A fatal weekend crash in which a Tesla crashed into a brick home in Katy, Texas, killing a 76-year-old woman, has raised alarms about the company’s driver-assistance technology. By Monday afternoon, Tesla was pushing back against that framework.

The accident occurred Friday night when a Tesla Model 3 driven by Michael Butler ran off the road and crashed into the home of Martha Avila, who was airlifted to the hospital and later pronounced dead. Butler told Harris County sheriff’s deputies the vehicle was on Autopilot at the time. These details spread quickly, and by the end of the week the story had become the center of a long-running controversy over Tesla’s autonomous driver-assistance systems and full (supervised) driving.

Tesla discontinued Autopilot, its primary driver-assistance system, in January 2026. Full Self-Driving (supervised), which requires a $99-a-month subscription, handles the driver’s maneuvers, including road navigation, steering, lane changes, and parking, but requires the driver to actively monitor the system. Tesla Autopilot is no longer offered

But Tesla, a company that famously dismantled its public relations department years ago, broke its usual silence on Monday to say no.

Ashok Elswami, Tesla’s vice president of AI programs and the first engineer hired for the Autopilot team in 2014, took to X to offer a very different account than the data showed. “In this case, the driver manually overridden self-driving by depressing the accelerator pedal to 100% of the accelerator in this residential area,” he wrote. “They reached speeds of 73 mph during the accident, and the accelerator was depressed even after the accident.”

The implication was that whatever system was triggered, the human foot pressing the accelerator at full speed was responsible for what happened, not the car.

Elon Musk amplified this point in his own X account shortly after. “this [allegation] meaningless. The FSD drives slowly through the neighborhood streets and this was a high speed crash! books.

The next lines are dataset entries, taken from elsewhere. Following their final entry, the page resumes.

/-! ## Decoding (R91, R96), one word per constructor, from the tables of 95 -/

/-- 95 E1. -/
theorem test_decode_busInit : decode ⟨0x01000000#32, .none⟩ = .ok .busInit := by decide
/-- 95 E17: NSEG = 2, ADDR7 = 0x40, a write segment, a read segment with override 0x41. -/
theorem test_decode_execute :
    decode ⟨0x02020040#32, .segs [⟨0x00000001#32, [0x00#8]⟩, ⟨0xC0410001#32, []⟩]⟩ =
      .ok (.execute 2#8 0x40#7 [⟨.write, false, 0#7, 1#16, [0x00#8]⟩, ⟨.read, true, 0x41#7, 1#16, []⟩]) := by decide
/-- 95 I12: 200 Hz, address 0x40. -/
theorem test_decode_pwmInit : decode ⟨0x1000C840#32, .none⟩ = .ok (.pwmInit 200#16 0x40#7) := by decide
/-- 95 W2. -/
theorem test_decode_setDuty : decode ⟨0x11001388#32, .none⟩ = .ok (.setDuty 0#8 5000#16) := by decide
/-- 95 H2. -/
theorem test_decode_getDuty : decode ⟨0x120F0000#32, .none⟩ = .ok (.getDuty 15#8) := by decide
/-- 95 H5 to H7. -/
theorem test_decode_periods :
    decode ⟨0x13000000#32, .none⟩ = .ok .getPeriod ∧ decode ⟨0x14000000#32, .none⟩ = .ok .getPeriodMin ∧
    decode ⟨0x15000000#32, .none⟩ = .ok .getPeriodMax := by decide
/-- 95 H10. -/
theorem test_decode_setPeriod : decode ⟨0x16000FFF#32, .none⟩ = .ok (.setPeriod 4095#16) := by decide
/-- 95 W7. -/
theorem test_decode_flushTrigger : decode ⟨0x17000000#32, .none⟩ = .ok .flushTrigger := by decide
/-- 95 F1. -/
theorem test_decode_openDesc : decode ⟨0x20000000#32, .none⟩ = .ok .openDesc := by decide
/-- 95 F23. -/
theorem test_decode_closeDesc : decode ⟨0x21050000#32, .none⟩ = .ok (.closeDesc 5#8) := by decide
/-- 95 S6. -/
theorem test_decode_readDesc : decode ⟨0x22000003#32, .none⟩ = .ok (.readDesc 0#8 3#16) := by decide
/-- 95 F12. -/
theorem test_decode_writeDesc :
    decode ⟨0x23000002#32, .bytes [0xFE#8, 0x1E#8]⟩ = .ok (.writeDesc 0#8 2#16 [0xFE#8, 0x1E#8]) := by decide
/-- 95 F7: the field is 8 bits wide. -/
theorem test_decode_bindAddress : decode ⟨0x24000080#32, .none⟩ = .ok (.bindAddress 0#8 0x80#8) := by decide
/-- 95 F14. -/
theorem test_decode_atomicTransfer :
    decode ⟨0x25010002#32, .segs [⟨0x40410001#32, [0x00#8]⟩, ⟨0xC0410001#32, []⟩]⟩ =
      .ok (.atomicTransfer 1#8 2#16 [⟨.write, true, 0x41#7, 1#16, [0x00#8]⟩, ⟨.read, true, 0x41#7, 1#16, []⟩]) := by
  decide
/-- 95 §2.10: unassigned opcodes. -/
theorem test_decode_illegal :
    [0x00000000#32, 0x03000000#32, 0x0F000000#32, 0x18000000#32, 0x1F000000#32, 0x26000000#32, 0xFF000000#32].all
      (fun w => decide (decode ⟨w, .none⟩ = .error (.illegalOpcode (Word.op w)))) = true := by decide
/-- 95 E3, E20, F24, F25, W8, H4, H8, H13, I9 and §2.10: reserved bits of CW. -/
theorem test_decode_reserved :
    [0x01000001#32, 0x020100C0#32, 0x21000001#32, 0x24000140#32, 0x17000001#32, 0x12030001#32, 0x13000001#32,
      0x16011000#32, 0x1003E8C0#32, 0x01800000#32, 0x20000001#32, 0x14000100#32, 0x15010000#32].all
      (fun w => decide (decode ⟨w, .none⟩ = .error .reservedBits)) = true := by decide
/-- 95 E21, E22: reserved bits of a segment descriptor. -/
theorem test_decode_reservedSeg :
    decode ⟨0x02010040#32, .segs [⟨0x00800001#32, [0x00#8]⟩]⟩ = .error .reservedSegBits ∧
    decode ⟨0x02010040#32, .segs [⟨0x00410001#32, [0x00#8]⟩]⟩ = .error .reservedSegBits := by decide
/-- 95 E5, I1, W1: words written by the encoder. -/
theorem test_encode :
    encode (.execute 2#8 0x40#7 [Segment.w [0x06#8], Segment.r 4#16]) =
      ⟨0x02020040#32, .segs [⟨0x00000001#32, [0x06#8]⟩, ⟨0x80000004#32, []⟩]⟩ ∧
    (encode (.pwmInit 1000#16 0x40#7)).cw = 0x1003E840#32 ∧ (encode (.setDuty 3#8 100#16)).cw = 0x11030064#32 := by
  decide
/-- 95 E13: PROBE is an EXECUTE with one empty write segment (R117). -/
theorem test_pseudo_probe : encode (pseudoProbe 0x40#7) = ⟨0x02010040#32, .segs [⟨0x00000000#32, []⟩]⟩ := by decide
/-- A word of the table with a count stands with as many zero bytes. -/
theorem test_decodeTableWord : decodeTableWord 32 0x23010002 = some (.writeDesc 1#8 2#16 [0#8, 0#8]) := by decide
/-- R116: the assembler line of 95 S6. -/
theorem test_asm : asmCommand "/dev/bus0" (.readDesc 0#8 3#16) = "READ 0, 3" := by decide

/-! ## BUS_INIT and EXECUTE -/

/-- 95 E1 and E2; the latch is a step before the response (R9). -/
theorem test_busInit :
    (after (driven (issued base 0x01000000#32 .none) [.client 0] [])).busInit = true ∧
    waiting (after (driven (issued base 0x01000000#32 .none) [.client 0] [])) = true ∧
    answer base 0x01000000#32 .none = some ⟨.ok, .none⟩ ∧
    answer (pwmBase .uninit) 0x01000000#32 .none = some ⟨.alreadyInitialized, .none⟩ := ⟨rfl, rfl, rfl, rfl⟩
/-- 95 E15, E16, E23 to E25: what EXECUTE answers at once. -/
theorem test_execute_checks :
    answer (pwmBase .uninit) 0x02000040#32 (.segs []) = some ⟨.ok, .bytes []⟩ ∧
    answer (pwmBase .uninit) 0x02010040#32 (.segs [⟨0x80000000#32, []⟩]) = some ⟨.invalidArgument, .none⟩ ∧
    answer (pwmBase .uninit) 0x02020040#32 (.segs [⟨0x00000001#32, [0x00#8]⟩]) = some ⟨.invalidArgument, .none⟩ ∧
    answer (pwmBase .uninit) 0x02010040#32 (.segs [⟨0x00000002#32, [0x00#8]⟩]) = some ⟨.invalidArgument, .none⟩ ∧
    answer base 0x02010040#32 (.segs [⟨0x00000002#32, [0x00#8, 0x11#8]⟩]) = some ⟨.notInitialized, .none⟩ := by decide
/-- 95 E26: a wait for a held lock times out. -/
theorem test_execute_lockTimeout :
    (after (driven { withClient base (some ⟨0x02010040#32, .segs [⟨0#32, []⟩]⟩) .bus (.waiting [Segment.w []] 0x40#7) with
      lockOwner := some .worker } [.client 0] [refuse])).tx (.client 0) = .returned .busTimeout none := by decide

/-! ## The engine -/

/-- 95 E17: the second segment opens with RSTART. -/
theorem test_engine_rstart :
    (engineStep (busy (engineAt .begin 1 0 [Segment.w [0x00#8], Segment.r 1#16]) [])).trace = [.rstart] := by decide
/-- 95 E17: the override address 0x41 with the read bit is 0x83. -/
theorem test_engine_addr :
    (engineStep (busy (engineAt .addr 0 0 [⟨.read, true, 0x41#7, 1#16, []⟩]) [accept 0#8])).trace =
      [.addr 0x83#8 .ack] := by decide
/-- 95 E6: a refused address ends the transaction. -/
theorem test_engine_addrNack :
    (engineStep (busy (engineAt .addr 0 0 [Segment.w [0x00#8]]) [refuse])).eng.status = .busNackAddr := by decide
/-- 95 E7: a refused last byte. -/
theorem test_engine_dataNack :
    (engineStep (busy (engineAt .wdata 0 1 [Segment.w [0x00#8, 0x11#8]]) [refuse])).trace = [.tx 0x11#8 .nack] ∧
    (engineStep (busy (engineAt .wdata 0 1 [Segment.w [0x00#8, 0x11#8]]) [refuse])).eng.status = .busNackData := by
  decide
/-- 95 E5: byte 2 of 4 is acknowledged, byte 3 is not. -/
theorem test_engine_rx :
    (engineStep (busy (engineAt .rdata 0 2 [Segment.r 4#16]) [accept 0x0C#8])).trace = [.rx 0x0C#8 .ack] ∧
    (engineStep (busy (engineAt .rdata 0 3 [Segment.r 4#16]) [accept 0x0D#8])).trace = [.rx 0x0D#8 .nack] := by decide
/-- 95 E13: an empty write segment has no data byte. -/
theorem test_engine_probe :
    (engineStep (busy (engineAt .addr 0 0 [Segment.w []]) [accept 0#8])).eng.phase = .stop := by decide
/-- 40 R145: STOP releases the lock and delivers. -/
theorem test_engine_stop :
    (engineStep (busy (engineAt .stop 0 0 [Segment.w []]) [])).lockOwner = none ∧
    (engineStep (busy (engineAt .stop 0 0 [Segment.w []]) [])).tx (.client 0) = .returned .ok (some []) := by decide

/-! ## The descriptor front end (95 §2.2) -/

/-- Descriptor 0 open and bound to 0x40, descriptor 1 open and unbound. -/
def bound : State := { pwmBase .uninit with desc := [⟨true, 0x40#7⟩, ⟨true, 0#7⟩] }

/-- 95 F1, F2, F3. -/
theorem test_openDesc :
    answer base 0x20000000#32 .none = some ⟨.ok, .fd 0#8⟩ ∧
    answer { base with desc := [⟨true, 0x40#7⟩, ⟨false, 0#7⟩] } 0x20000000#32 .none = some ⟨.ok, .fd 1#8⟩ ∧
    answer bound 0x20000000#32 .none = some ⟨.tableFull, .none⟩ := by decide
/-- 95 F19, F23. -/
theorem test_closeDesc :
    (after (driven (issued bound 0x21000000#32 .none) [.client 0] [])).desc = [⟨false, 0#7⟩, ⟨true, 0#7⟩] ∧
    answer bound 0x21050000#32 .none = some ⟨.invalidDescriptor, .none⟩ := by decide
/-- 95 F7, F26. -/
theorem test_bindAddress :
    answer bound 0x24000080#32 .none = some ⟨.invalidArgument, .none⟩ ∧
    answer bound 0x24010000#32 .none = some ⟨.ok, .none⟩ := by decide
/-- 95 F4, F6, F9, F11, F27. -/
theorem test_writeDesc :
    answer bound 0x23010001#32 (.bytes [0x00#8]) = some ⟨.invalidDescriptor, .none⟩ ∧
    answer bound 0x23010000#32 (.bytes []) = some ⟨.invalidDescriptor, .none⟩ ∧
    answer bound 0x23000000#32 (.bytes []) = some ⟨.ok, .none⟩ ∧
    answer bound 0x23000003#32 (.bytes [0x00#8, 0x11#8]) = some ⟨.invalidArgument, .none⟩ ∧
    answer { bound with busInit := false } 0x23000001#32 (.bytes [0x00#8]) = some ⟨.notInitialized, .none⟩ := by decide
/-- 95 F5, F10. -/
theorem test_readDesc :
    answer bound 0x22010001#32 .none = some ⟨.invalidDescriptor, .none⟩ ∧
    answer bound 0x22000000#32 .none = some ⟨.ok, .bytes []⟩ := by decide
/-- 95 F15, F16, F17. -/
theorem test_atomicTransfer :
    answer bound 0x25010002#32 (.segs [⟨0x40410001#32, [0x00#8]⟩, ⟨0x80000001#32, []⟩]) =
      some ⟨.invalidDescriptor, .none⟩ ∧
    answer bound 0x25000001#32 (.segs [⟨0x80000000#32, []⟩]) = some ⟨.invalidArgument, .none⟩ ∧
    answer bound 0x25000000#32 (.segs []) = some ⟨.ok, .bytes []⟩ := by decide

/-! ## The PWM codec (95 §2.4 to §2.6) -/

/-- 95 §2.4. -/
theorem test_prescaler :
    [0, 1, 23, 24, 25, 50, 60, 100, 200, 1000, 1526, 1600, 1743, 1744, 65535].map (computePrescaler 25000000) =
      [none, none, none, some 253#8, some 243#8, some 121#8, some 101#8, some 60#8, some 30#8, some 5#8, some 3#8,
        some 3#8, some 3#8, none, none] := by decide
/-- 95 §2.5, the frames. -/
theorem test_ledFrame :
    ledFrame 0 0 = [0x06#8, 0x00#8, 0x00#8, 0x00#8, 0x10#8] ∧ ledFrame 0 4096 = [0x06#8, 0x00#8, 0x10#8, 0x00#8, 0x00#8] ∧
    ledFrame 1 4095 = [0x0A#8, 0x00#8, 0x01#8, 0xFF#8, 0x00#8] ∧ ledFrame 3 100 = [0x12#8, 0x00#8, 0x03#8, 0x64#8, 0x03#8] ∧
    ledFrame 8 2048 = [0x26#8, 0x00#8, 0x08#8, 0x00#8, 0x00#8] ∧
    ledFrame 15 512 = [0x42#8, 0x00#8, 0x0F#8, 0x00#8, 0x01#8] ∧
    ledFrame 15 5000 = [0x42#8, 0x00#8, 0x10#8, 0x00#8, 0x00#8] := by decide
/-- 95 §2.5, decoding. -/
theorem test_decodeLed :
    dutyOf (decodeLed 4 0x00#8 0x0F#8 0x00#8 0x01#8) = 512 ∧ dutyOf (decodeLed 4 0x64#8 0x03#8 0x00#8 0x03#8) = 3996 ∧
    decodeLed 4 0x00#8 0x1F#8 0x34#8 0x12#8 = ⟨0xF00#12, true, 0x234#12, true⟩ ∧
    dutyOf (decodeLed 4 0x00#8 0x1F#8 0x34#8 0x12#8) = 0 ∧ dutyOf (decodeLed 4 0x00#8 0x10#8 0x55#8 0x05#8) = 4096 ∧
    dutyOf (decodeLed 4 0x00#8 0x01#8 0x00#8 0x01#8) = 0 ∧ decodeLed 4 0x00#8 0xE0#8 0x00#8 0x00#8 = ⟨0#12, false, 0#12, false⟩ := by
  decide
/-- 95 §2.5, last lines: the literal reading of the full flag, bit 7. -/
theorem test_decodeLed_bit7 :
    dutyOf (decodeLed 7 0x00#8 0x80#8 0x00#8 0x00#8) = 4096 ∧ dutyOf (decodeLed 7 0x00#8 0x10#8 0x00#8 0x00#8) = 0 := by
  decide
/-- 95 §2.6. -/
theorem test_modeBytes :
    packMode1 ⟨false, false, false, true, false, false, false, true⟩ = 0x11#8 ∧
    packMode1 ⟨true, false, false, false, false, false, false, false⟩ = 0x80#8 ∧
    packMode1 ⟨false, false, true, false, false, false, false, false⟩ = 0x20#8 ∧
    unpackMode1 0xA1#8 = ⟨true, false, true, false, false, false, false, true⟩ ∧
    packMode2 ⟨false, false, true, 0#2⟩ = 0x04#8 ∧ packMode2 ⟨true, false, false, 0#2⟩ = 0x10#8 ∧
    packMode2 (unpackMode2 0xFF#8) = 0x1F#8 ∧ mode1Frame 0x11#8 = [0x00#8, 0x11#8] ∧
    prescaleFrame 0x1E#8 = [0xFE#8, 0x1E#8] := by decide

/-! ## PWM_INIT (95 §2.7) -/

/-- 95 I7, I8, I10, I11: what PWM_INIT answers at once. -/
theorem test_pwmInit_checks :
    answer (pwmBase .uninit) 0x1006D040#32 .none = some ⟨.invalidArgument, .none⟩ ∧
    answer (pwmBase .uninit) 0x1003E800#32 .none = some ⟨.invalidArgument, .none⟩ ∧
    answer base 0x1006D040#32 .none = some ⟨.notInitialized, .none⟩ ∧
    answer (pwmBase .failed) 0x1003E840#32 .none = some ⟨.alreadyInitialized, .none⟩ := by decide
/-- 95 I2: a fault at the presence step, and then the response. -/
theorem test_pwmInit_absent :
    resp (after (after (driven { withClient (pwmBase .initializing) (some ⟨0x1003E840#32, .none⟩) .sequence .idle with
      initStep := 1
      initTx := .returned .busNackAddr none } [.client 0, .client 0] []))) = some ⟨.deviceAbsent, .none⟩ := by decide

/-! ## Duties (95 §2.8, §2.9) -/

/-- 95 W2, W3. -/
theorem test_setDuty :
    (after (driven (issued (pwmBase .ready) 0x11001388#32 .none) [.client 0] [])).cache[0] = 4096 ∧
    (after (driven (issued (pwmBase .ready) 0x11001388#32 .none) [.client 0] [])).dirty = 1#16 ∧
    waiting (after (driven (issued (pwmBase .ready) 0x11001388#32 .none) [.client 0] [])) = true ∧
    answer (pwmBase .ready) 0x11100064#32 .none = some ⟨.invalidArgument, .none⟩ := by decide
/-- 95 W7, W9. -/
theorem test_flushTrigger :
    (after (driven (issued (pwmBase .ready) 0x17000000#32 .none) [.client 0] [])).wake = 1 ∧
    answer (pwmBase .failed) 0x17000000#32 .none = some ⟨.notInitialized, .none⟩ := by decide
/-- 95 H1, H3, H14. -/
theorem test_getDuty :
    answer { pwmBase .ready with cache := (Vector.replicate 16 0).set 3 100 } 0x12030000#32 .none =
      some ⟨.ok, .value 100#16⟩ ∧
    answer (pwmBase .ready) 0x12100000#32 .none = some ⟨.invalidArgument, .none⟩ ∧
    answer (pwmBase .failed) 0x12030000#32 .none = some ⟨.notInitialized, .none⟩ := by decide
/-- 95 H5 to H7, H15. -/
theorem test_getPeriods :
    answer (pwmBase .ready) 0x13000000#32 .none = some ⟨.ok, .value 4096#16⟩ ∧
    answer (pwmBase .ready) 0x14000000#32 .none = some ⟨.ok, .value 4096#16⟩ ∧
    answer (pwmBase .ready) 0x15000000#32 .none = some ⟨.ok, .value 4096#16⟩ ∧
    answer (pwmBase .uninit) 0x13000000#32 .none = some ⟨.notInitialized, .none⟩ := by decide
/-- 95 H9 to H12. -/
theorem test_setPeriod :
    answer (pwmBase .ready) 0x16001000#32 .none = some ⟨.ok, .none⟩ ∧
    answer (pwmBase .ready) 0x16000FFF#32 .none = some ⟨.invalidArgument, .none⟩ ∧
    answer (pwmBase .ready) 0x16001001#32 .none = some ⟨.invalidArgument, .none⟩ := by decide
/-- 95 P2: the capture of 0x8009 starts at channel 0, and channel 3 follows. -/
theorem test_worker :
    (workerStep { pwmBase .ready with dirty := 0x8009#16, wk := { Worker.reset with phase := .capture } }).wk =
      ⟨.flushing, 0x8009#16, 0, .idle⟩ ∧
    (workerStep { pwmBase .ready with wk := ⟨.flushing, 0x8009#16, 0, .returned .ok (some [])⟩ }).wk.ch = 3 := by decide
/-- 95 W12: a failed frame is logged. -/
theorem test_worker_fault :
    (workerStep { pwmBase .ready with wk := ⟨.flushing, 0x0002#16, 1, .returned .busNackAddr none⟩ }).flog =
      [⟨1, .busNackAddr⟩] := by decide
/-- 95 W8: an illegal word is answered ILLEGAL_COMMAND. -/
theorem test_illegal : answer (pwmBase .ready) 0x17000001#32 .none = some ⟨.illegalCommand, .none⟩ := by decide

Federal regulators appear intent on reaching their own conclusions. The National Highway Traffic Safety Administration confirmed to TechCrunch on Monday that it has opened its own investigation into the crash. This investigation is said to be the latest of more than 40 such investigations the agency has launched into incidents of Tesla crashes believed to involve advanced driver-assistance systems in recent years.

The Harris County Sheriff’s Office said it will present its findings to the local district attorney to determine if criminal charges are warranted.

Whether the Autopilot system is actually active, overridden, or faulty likely won’t be resolved until investigators finish combing the vehicle’s data records.